Author: American Jewish Archives
Publisher:
Published: 1957*
Total Pages: 8
ISBN-13:
DOWNLOAD EBOOKAuthor: American Jewish Historical Society
Publisher: Random House Reference
Published: 1999
Total Pages: 664
ISBN-13:
DOWNLOAD EBOOKThis all-encompassing reference book covers virtually every subject pertaining to Jews in the United States. The sheer volume of information on the subjects and people relative to the Jewish experience in the United States is what makes this book so impressive. Arranged by subject -- from Feminism, Intermarriage and Conversion, Rituals and Celebrations, Business, Education, and Sports to Art and Entertainment -- chapters include A-Z and chronological listings of events, people, and more.Included in this book are descriptions of the many noteworthy Jewish Americans who had a profound effect on our country, including Ruth Bader Ginsberg, Harvey Milk, Calvin Klein, Peggy Guggenheim, Mark Rothko, Woody Allen and Gloria Steinem, just to name a few. This book brings together the issues and figures of contemporary Judaism in the United States in an adult manner unlike any other reference book of its kind.
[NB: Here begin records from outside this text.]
-- ==== Sys2Proof/Laws/Outcomes.lean ====
section
/-!
SUPPORT. Laws/Outcomes.lean: from what a command's pseudocode ends in to what exec answers, for commands and for sequences of
them.
-/
namespace Sys2Proof.Laws

open Sys2Proof Sys2Proof.Machine

/-- A fault the pseudocode raises is the command's fault (R210, R214). -/
theorem fault_of {i : Instr} {s : State} {c : Cause} (hi : i ≠ .sreset) (hs : s.Idle) (h : runOf i s = raise c) :
    EntersFault i s c :=
  ⟨faultEntry c s, by rw [exec_eq hi]; exact commandCycle_raise hs h, by cases c <;> exact ⟨rfl, rfl, rfl⟩⟩

/-- Where the pseudocode ends normally the command leaves its state. -/
theorem next_of {i : Instr} {s t : State} (hi : i ≠ .sreset) (hs : s.Idle) (h : runOf i s = .ok t) : exec i s = .next t := by
  rw [exec_eq hi]; exact commandCycle_ok hs h

/-- A command that ended without fault ended as its pseudocode did. -/
theorem ok_of {i : Instr} {s t : State} (hi : i ≠ .sreset) (hs : s.Idle) (h : exec i s = .next t) (ht : t.fault = false) :
    runOf i s = .ok t := by
  rw [exec_eq hi] at h
  exact commandCycle_normal hs h ht

/-- The causes of R211 have different codes. -/
theorem errCode_inj {c d : Cause} (h : c.errCode = d.errCode) : c = d := by
  cases c <;> cases d <;> first | rfl | exact absurd h (by decide)

/-- A command whose pseudocode raised one cause raises no other. -/
theorem EntersFault_unique {i : Instr} {s : State} {c d : Cause} (h1 : EntersFault i s c) (h2 : EntersFault i s d) :
    c = d := by
  obtain ⟨t, ht, _, _, e1⟩ := h1
  obtain ⟨u, hu, _, _, e2⟩ := h2
  rw [ht] at hu
  cases hu
  exact errCode_inj (e1.symm.trans e2)

/-- A command whose pseudocode ended early ended with the fault. -/
theorem runOf_of_fault {i : Instr} {s : State} {c : Cause} (hs : s.Idle) (h : EntersFault i s c) : runOf i s = raise c := by
  obtain ⟨t, ht, _, hf, he⟩ := h
  rcases exec_cases ht with ⟨rfl, _, rfl⟩ | ⟨rfl, hb | hb⟩ | ⟨_, hr, _⟩ | ⟨_, _, d, _, hr, rfl⟩
  · simp [resetFrom, State.reset] at hf
  · rw [hs.1] at hb; cases hb
  · rw [hs.2] at hf; cases hf
  · have := (runOf_keeps i).frame hr .fault (by cases i <;> decide)
    simp only [Field.Same] at this
    rw [this, hs.2] at hf; cases hf
  · rw [hr]
    congr 1
    refine errCode_inj ?_
    cases d <;> exact he

/-- A faulted block refuses a list of commands without SRESET (R220). -/
theorem execMany_faulted (l : List Instr) : ∀ {s : State}, s.busy = false → s.fault = true → .sreset ∉ l →
    execMany l s = .next s := by
  induction l with
  | nil => intros; rfl
  | cons i rest ih =>
    intro s hb hf hn
    rw [List.mem_cons, not_or] at hn
    have h : exec i s = .next s := by rw [exec_eq fun e => hn.1 e.symm]; exact commandCycle_faulted _ _ hf
    simp only [execMany, h]
    exact ih hb hf hn.2

/-- The pseudocode of a list of commands, one after the other. -/
def runMany : List Instr → State → Run
  | [], s => .ok s
  | i :: rest, s => runOf i s >>= runMany rest

theorem idle_of_ok {i : Instr} {s t : State} (hs : s.Idle) (h : runOf i s = .ok t) : t.Idle := by
  have hb := (runOf_keeps i).frame h .busy (by cases i <;> decide)
  have hf := (runOf_keeps i).frame h .fault (by cases i <;> decide)
  exact ⟨hb.trans hs.1, hf.trans hs.2⟩

/-- A list of commands is its pseudocode in sequence: normally to the end, or to the first fault (R67, R113). -/
theorem execMany_next (l : List Instr) : ∀ {s t : State}, s.Idle → .sreset ∉ l → execMany l s = .next t →
    (t.fault = false ∧ runMany l s = .ok t) ∨ ∃ c, runMany l s = raise c ∧ t.FaultedWith c := by
  induction l with
  | nil =>
    intro s t hs _ h
    cases h
    exact .inl ⟨hs.2, rfl⟩
  | cons i rest ih =>
    intro s t hs hn h
    rw [List.mem_cons, not_or] at hn
    have hi : i ≠ .sreset := fun e => hn.1 e.symm
    cases hr : runOf i s with
    | ok u =>
      rw [execMany, next_of hi hs hr] at h
      simpa only [runMany, hr, ok_bind] using ih (idle_of_ok hs hr) hn.2 h
    | error e =>
      rcases e with c | f
      · have he : exec i s = .next (faultEntry c s) := by rw [exec_eq hi]; exact commandCycle_raise hs hr
        have hfw : (faultEntry c s).FaultedWith c := by cases c <;> exact ⟨rfl, rfl, rfl⟩
        rw [execMany, he] at h
        simp only at h
        rw [execMany_faulted rest hfw.1 hfw.2.1 hn.2] at h
        cases h
        exact .inr ⟨c, by rw [runMany, hr]; rfl, hfw⟩
      · have he : exec i s = .fault f := by
          rw [exec_eq hi, commandCycle, hr]
          simp [hs.1, hs.2]
        rw [execMany, he] at h
        cases h

/-- A list of commands whose pseudocode ends normally. -/
theorem execMany_ok (l : List Instr) : ∀ {s t : State}, s.Idle → .sreset ∉ l → runMany l s = .ok t →
    execMany l s = .next t := by
  induction l with
  | nil =>
    intro s t _ _ h
    cases h
    rfl
  | cons i rest ih =>
    intro s t hs hn h
    rw [List.mem_cons, not_or] at hn
    obtain ⟨u, hu, h⟩ := bind_eq_ok.1 h
    rw [execMany, next_of (fun e => hn.1 e.symm) hs hu]
    exact ih (idle_of_ok hs hu) hn.2 h

end Sys2Proof.Laws
end

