/-! ### DECODE depends on the table, the payload, LEN and PAD -/

/-- DECODE ends in the same way on two blocks that agree in the table, the payload and LEN, PAD. -/
theorem runDecode_det {u v : State} (hw : u.params.wf = true) (hp : v.params = u.params) (hut : u.TableOk) (hvt : v.TableOk)
    (he : v.entries = u.entries) (hr : v.inRest = u.inRest) (hl : v.len = u.len) (hd : v.pad = u.pad)
    (h1 : u.ilen.toNat ≤ u.params.inCap) (h2 : u.ioff.toNat ≤ u.ilen.toNat)
    (h3 : v.ilen.toNat ≤ v.params.inCap) (h4 : v.ioff.toNat ≤ v.ilen.toNat) :
    (∃ c, runDecode u = raise c ∧ runDecode v = raise c) ∨
    ∃ tu tv, runDecode u = .ok tu ∧ runDecode v = .ok tv ∧ tu.outData = tv.outData ∧ tu.olen = tv.olen := by
  have ho := outCap_lt hw
  have hb := bitCap_lt hw
  have hord : v.order = u.order := by rw [← entries_fst, he, entries_fst]
  have app : ∀ (l : List Byte) (a b : State), a.params = u.params → b.params = u.params → a.olen = 0 → b.olen = 0 →
      (outAppendAll l a = raise .capacity ∧ outAppendAll l b = raise .capacity) ∨
      (outAppendAll l a = .ok (outWritten l a) ∧ outAppendAll l b = .ok (outWritten l b) ∧
        (outWritten l a).outData = (outWritten l b).outData ∧ (outWritten l a).olen = (outWritten l b).olen) := by
    intro l a b ha hb' ha0 hb0
    have ea := outAppendAll_eq l a (by rw [ha]; exact ho)
    have eb := outAppendAll_eq l b (by rw [hb']; exact ho)
    rw [ha0, ha] at ea
    rw [hb0, hb'] at eb
    by_cases h : l = [] ∨ (0 : Reg).toNat + l.length ≤ u.params.outCap
    · rw [if_pos h] at ea eb
      obtain ⟨p1, p2, _⟩ := outWritten_facts l a (by rw [ha]; exact ho) (by rw [ha0, ha]; exact h)
      obtain ⟨q1, q2, _⟩ := outWritten_facts l b (by rw [hb']; exact ho) (by rw [hb0, hb']; exact h)
      refine .inr ⟨ea, eb, ?_, BitVec.eq_of_toNat_eq ?_⟩
      · rw [p1, q1]; simp [State.outData, ha0, hb0]
      · rw [p2, q2, ha0, hb0]
    · rw [if_neg h] at ea eb
      exact .inl ⟨ea, eb⟩
  match ho' : u.order with
  | [] =>
    refine .inr ⟨_, _, runDecode_empty h1 h2 ho', runDecode_empty h3 h4 (by rw [hord, ho']), ?_, rfl⟩
    simp [State.outData]
  | [c] =>
    rw [runDecode_single h1 h2 ho', runDecode_single h3 h4 (by rw [hord, ho']), hl]
    rcases app (List.replicate u.len.toNat c) (restartOut u) (restartOut v) rfl hp rfl rfl with ⟨e1, e2⟩ | ⟨e1, e2, e3, e4⟩
    · exact .inl ⟨_, e1, e2⟩
    · exact .inr ⟨_, _, e1, e2, e3, e4⟩
  | a :: b :: r =>
    have hm : 2 ≤ u.order.length := by rw [ho']; simp
    have hk : v.ilen.toNat - v.ioff.toNat = u.ilen.toNat - u.ioff.toNat := by rw [← inRest_length, ← inRest_length, hr]
    rw [runDecode_many hb h1 h2 hm, runDecode_many (by rw [hp]; exact hb) h3 h4 (by rw [hord]; exact hm), hk, hd, hp, hr, hl]
    by_cases hc : u.params.bitCap < keptBits (u.ilen.toNat - u.ioff.toNat) u.pad.toNat
    · rw [if_pos hc, if_pos hc]; exact .inl ⟨_, rfl, rfl⟩
    · rw [if_neg hc, if_neg hc]
      obtain ⟨syms, chunks, rest, q1, q2, q3, q4⟩ := words_split u.entries u.len.toNat (unpackBits u.inRest u.pad.toNat)
      have tu : (unpacked u).TableOk := TableOk_congr hut (by simp [unpacked]) (by simp [unpacked])
      have tv : (unpacked v).TableOk := TableOk_congr hvt (by simp [unpacked]) (by simp [unpacked])
      have eu : (unpacked u).entries = u.entries := entries_congr (by simp [unpacked]) (by simp [unpacked])
      have ev : (unpacked v).entries = u.entries := (entries_congr (by simp [unpacked]) (by simp [unpacked])).trans he
      rw [q1, show u.len.toNat = syms.length + (u.len.toNat - syms.length) by omega, bdecLoop_words q2 tu eu, bdecLoop_words q2 tv ev]
      rcases app syms (unpacked u) (unpacked v) (by simp [unpacked]) (by simp [unpacked, hp]) (by simp [unpacked]) (by simp [unpacked]) with ⟨e1, e2⟩ | ⟨e1, e2, e3, e4⟩
      · rw [e1, e2]; exact .inl ⟨_, rfl, rfl⟩
      · rw [e1, e2, ok_bind, ok_bind]
        rcases q4 with q4 | q4
        · rw [q4, Nat.sub_self, bdecLoop_done, bdecLoop_done]
          exact .inr ⟨_, _, rfl, rfl, e3, e4⟩
        · rcases Nat.eq_or_lt_of_le q3 with q5 | q5
          · rw [q5, Nat.sub_self, bdecLoop_done, bdecLoop_done]
            exact .inr ⟨_, _, rfl, rfl, e3, e4⟩
          · refine .inl ⟨_, bdecLoop_noMatch (TableOk_congr tu (by simp) (by simp)) (by omega) rest [] fun p p1 p2 d => ?_,
              bdecLoop_noMatch (TableOk_congr tv (by simp) (by simp)) (by omega) rest [] fun p p1 p2 d => ?_⟩
            · rw [entries_congr (s := unpacked u) (by simp) (by simp), eu]; exact q4 p p1 p2 d
            · rw [entries_congr (s := unpacked v) (by simp) (by simp), ev]; exact q4 p p1 p2 d

end Sys2Proof.Laws
end

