/-! ### The obligations -/

/-- Settles O54: the pseudocode of either command ends in the same way on both blocks. -/
theorem macrosIgnoreEarlierState : Obligations.MacrosIgnoreEarlierState := by
  rintro i s u (rfl | rfl) hw hs hu hp hin
  · exact exec_alike (by decide) hs hu (runCompress_alike hw hp hin)
  · exact exec_alike (by decide) hs hu (runDecompress_alike hw hs hu hp hin)

/-- Settles O8: a busy block drops every access but the hardware reset, and the value of STATUS is specified in every
state. -/
theorem busyBlockIgnoresTheHost : Obligations.BusyBlockIgnoresTheHost :=
  ⟨fun _ _ hb hrst => hostAccess_busy hb hrst, fun s => hostAccess_readReg (regValue_status s)⟩

end Sys2Proof.Proofs
end
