-- ==== Sys2Proof/Certificates/Slice0/Obligations.lean ====
section
/-! DEFINITION. The statements for the provers: what a step is, the frames and the invariants of every command, and for each
command what its rule says it does. -/

open Sys2Proof Sys2Proof.Machine

/-! ## The step, the frames, the invariants -/

/-- A step takes the command at the front of the queue and executes it with the queue's rest. -/
def Obligations.StepRunsFrontCommand : Prop :=
  ∀ (s : State) (c : Instr) (rest : List Instr), s.pending = c :: rest → step s = exec c { s with pending := rest }

/-- On an empty queue a step leaves the state as it is (the model's choice, log entry 3). -/
def Obligations.EmptyQueueIdles : Prop := ∀ s : State, s.pending = [] → step s = .next s

/-- Every command completes, in every state, and changes at most the parts of the state that `touched` names for it; the
queue is never among them: it outlives a reset too, which is the model's choice (log entry 5). -/
def Obligations.EveryCommandCompletesInItsFrame : Prop :=
  ∀ (c : Instr) (s : State), ∃ t, exec c s = .next t ∧ touchesOnly (touched c) s t ∧ t.pending = s.pending

/-- R204, R209: every step keeps the event set sorted, its counts in range, and ATTN at the level the set and mask call for. -/
def Obligations.StepKeepsEventSetAndAttn : Prop :=
  ∀ s t : State, EventsInv s → step s = .next t → EventsInv t

/-- R165, R177: every step keeps a radio's silent flag set exactly while its gate is SAFE, with its timer stopped. -/
def Obligations.StepKeepsSilenceWithSafe : Prop :=
  ∀ s t : State, SilenceInv s → step s = .next t → SilenceInv t

/-- R94: every step keeps the neighbour table to 64 entries, one of a network id and channel. -/
def Obligations.StepKeepsNeighbourTable : Prop :=
  ∀ s t : State, TableInv s → step s = .next t → TableInv t

/-- R134, R136: every step keeps the recent-grant lists to 16 entries and outstanding grants to 32 to 8000 µs. -/
def Obligations.StepKeepsGrantRanges : Prop :=
  ∀ s t : State, GateInv s → step s = .next t → GateInv t

/-- R73, R77 to R79, R88: every step keeps every channel record and every map setting in its range. -/
def Obligations.StepKeepsMapRanges : Prop :=
  ∀ s t : State, MapInv s → step s = .next t → MapInv t

/-- R47, R48, R51: every step keeps every tracker and every tracking setting in its range. -/
def Obligations.StepKeepsTrackerRanges : Prop :=
  ∀ s t : State, TrackerInv s → step s = .next t → TrackerInv t

/-- R1, R9, R15, R19, R20, R73: every step keeps the plans permitted and in range, the schedule's settings in range, a parked
front end without a current dwell, and the permitted fields the latched domain's. -/
def Obligations.StepKeepsSchedule : Prop :=
  ∀ s t : State, ScheduleInv s → step s = .next t → ScheduleInv t

/-- R108 to R110: every step keeps the planner's settings and counts in range. -/
def Obligations.StepKeepsPlannerRanges : Prop :=
  ∀ s t : State, PlannerInv s → step s = .next t → PlannerInv t

/-- The state after reset meets every invariant. -/
def Obligations.ResetMeetsInvariants : Prop :=
  EventsInv State.reset ∧ SilenceInv State.reset ∧ TableInv State.reset ∧ GateInv State.reset ∧ MapInv State.reset
  ∧ TrackerInv State.reset ∧ ScheduleInv State.reset ∧ PlannerInv State.reset

/-! ## Resets (chapter 9) -/

/-- R199, R201, R209: a full reset is in force after FULL_RESET, with ATTN released, no command in hand, no response, no
read transaction under way and no RESET PART pending; until its end no command but a further FULL_RESET or the
START_INSTANT has any effect. That a further FULL_RESET within a reset period keeps the start cause, and power at any
time makes it POWER_ON, is DEDUCED (log entry 28); the empty event set, and that AT too stands still, are the model's
choices (log entry 6), and so is the queue that is kept (log entry 5). -/
def Obligations.FullResetHoldsNothing : Prop :=
  (∀ (p : Bool) (s : State), ∃ t, exec (.fullReset p) s = .next t
    ∧ t.phase = .inReset (if p then .powerOn else match s.phase with
        | .running => .resetLine
        | .inReset c => c)
    ∧ t.events.set = [] ∧ t.events.attn = false ∧ t.host.inHand = none ∧ t.host.response = none
    ∧ t.host.resetPending = none ∧ t.host.reading = none ∧ t.pending = s.pending)
  ∧ ∀ (c : Instr) (s : State) (cause : StartCause), s.phase = .inReset cause → (∀ p, c ≠ .fullReset p) →
      (∀ d m, c ≠ .startInstant d m) → exec c s = .next s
Author: American Jewish Archives
Publisher:
Published: 1975
Total Pages: 572
ISBN-13:
DOWNLOAD EBOOKAuthor: Jonathan D. Sarna
Publisher: Yale University Press
Published: 2019-06-25
Total Pages: 558
ISBN-13: 0300190395
DOWNLOAD EBOOKJonathan D. Sarna's award-winning American Judaism is now available in an updated and revised edition that summarizes recent scholarship and takes into account important historical, cultural, and political developments in American Judaism over the past fifteen years. Praise for the first edition: "Sarna . . . has written the first systematic, comprehensive, and coherent history of Judaism in America; one so well executed, it is likely to set the standard for the next fifty years."--Jacob Neusner, Jerusalem Post "A masterful overview."--Jeffrey S. Gurock, American Historical Review "This book is destined to be the new classic of American Jewish history."--Norman H. Finkelstein, Jewish Book World Winner of the 2004 National Jewish Book Award/Jewish Book of the Year
Author:
Publisher:
Published: 1995
Total Pages: 700
ISBN-13:
DOWNLOAD EBOOKAuthor: American Jewish Archives
Publisher: Cincinnati : The Archives
Published: 1979
Total Pages: 232
ISBN-13:
DOWNLOAD EBOOKAuthor: Jason Lustig
Publisher: Oxford University Press
Published: 2021-12-14
Total Pages: 281
ISBN-13: 019756352X
DOWNLOAD EBOOKHow do people link the past to the present, marking continuity in the face of the fundamental discontinuities of history? A Time to Gather argues that historical records took on potent value in modern Jewish life as both sources of history and anchors of memory because archives presented oneway of transmitting Jewish culture and history from one generation to another as well as making claims of access to an "authentic" Jewish culture. Indeed, both before the Holocaust and in its aftermath, Jewish leaders around the world felt a shared imperative to muster the forces and resources ofJewish life and culture. It was a "time to gather," a feverish era of collecting and conflict in which archive making was both a response to the ruptures of modernity and a mechanism for communities to express their cultural hegemony.Jason Lustig explores these themes across the arc of the twentieth century by excavating three distinctive archival traditions, that of the Cairo Genizah (and its transfer to Cambridge in the 1890s), folkloristic efforts like those of YIVO, and the Gesamtarchiv der deutschen Juden (Central or TotalArchive of the German Jews) formed in Berlin in 1905. Lustig presents archive-making as an organizing principle of twentieth-century Jewish culture, as a metaphor of great power and broad symbolic meaning with the dispersion and gathering of documents falling in the context of the Jews' longdiasporic history. In this light, creating archives was just as much about the future as it was about the past.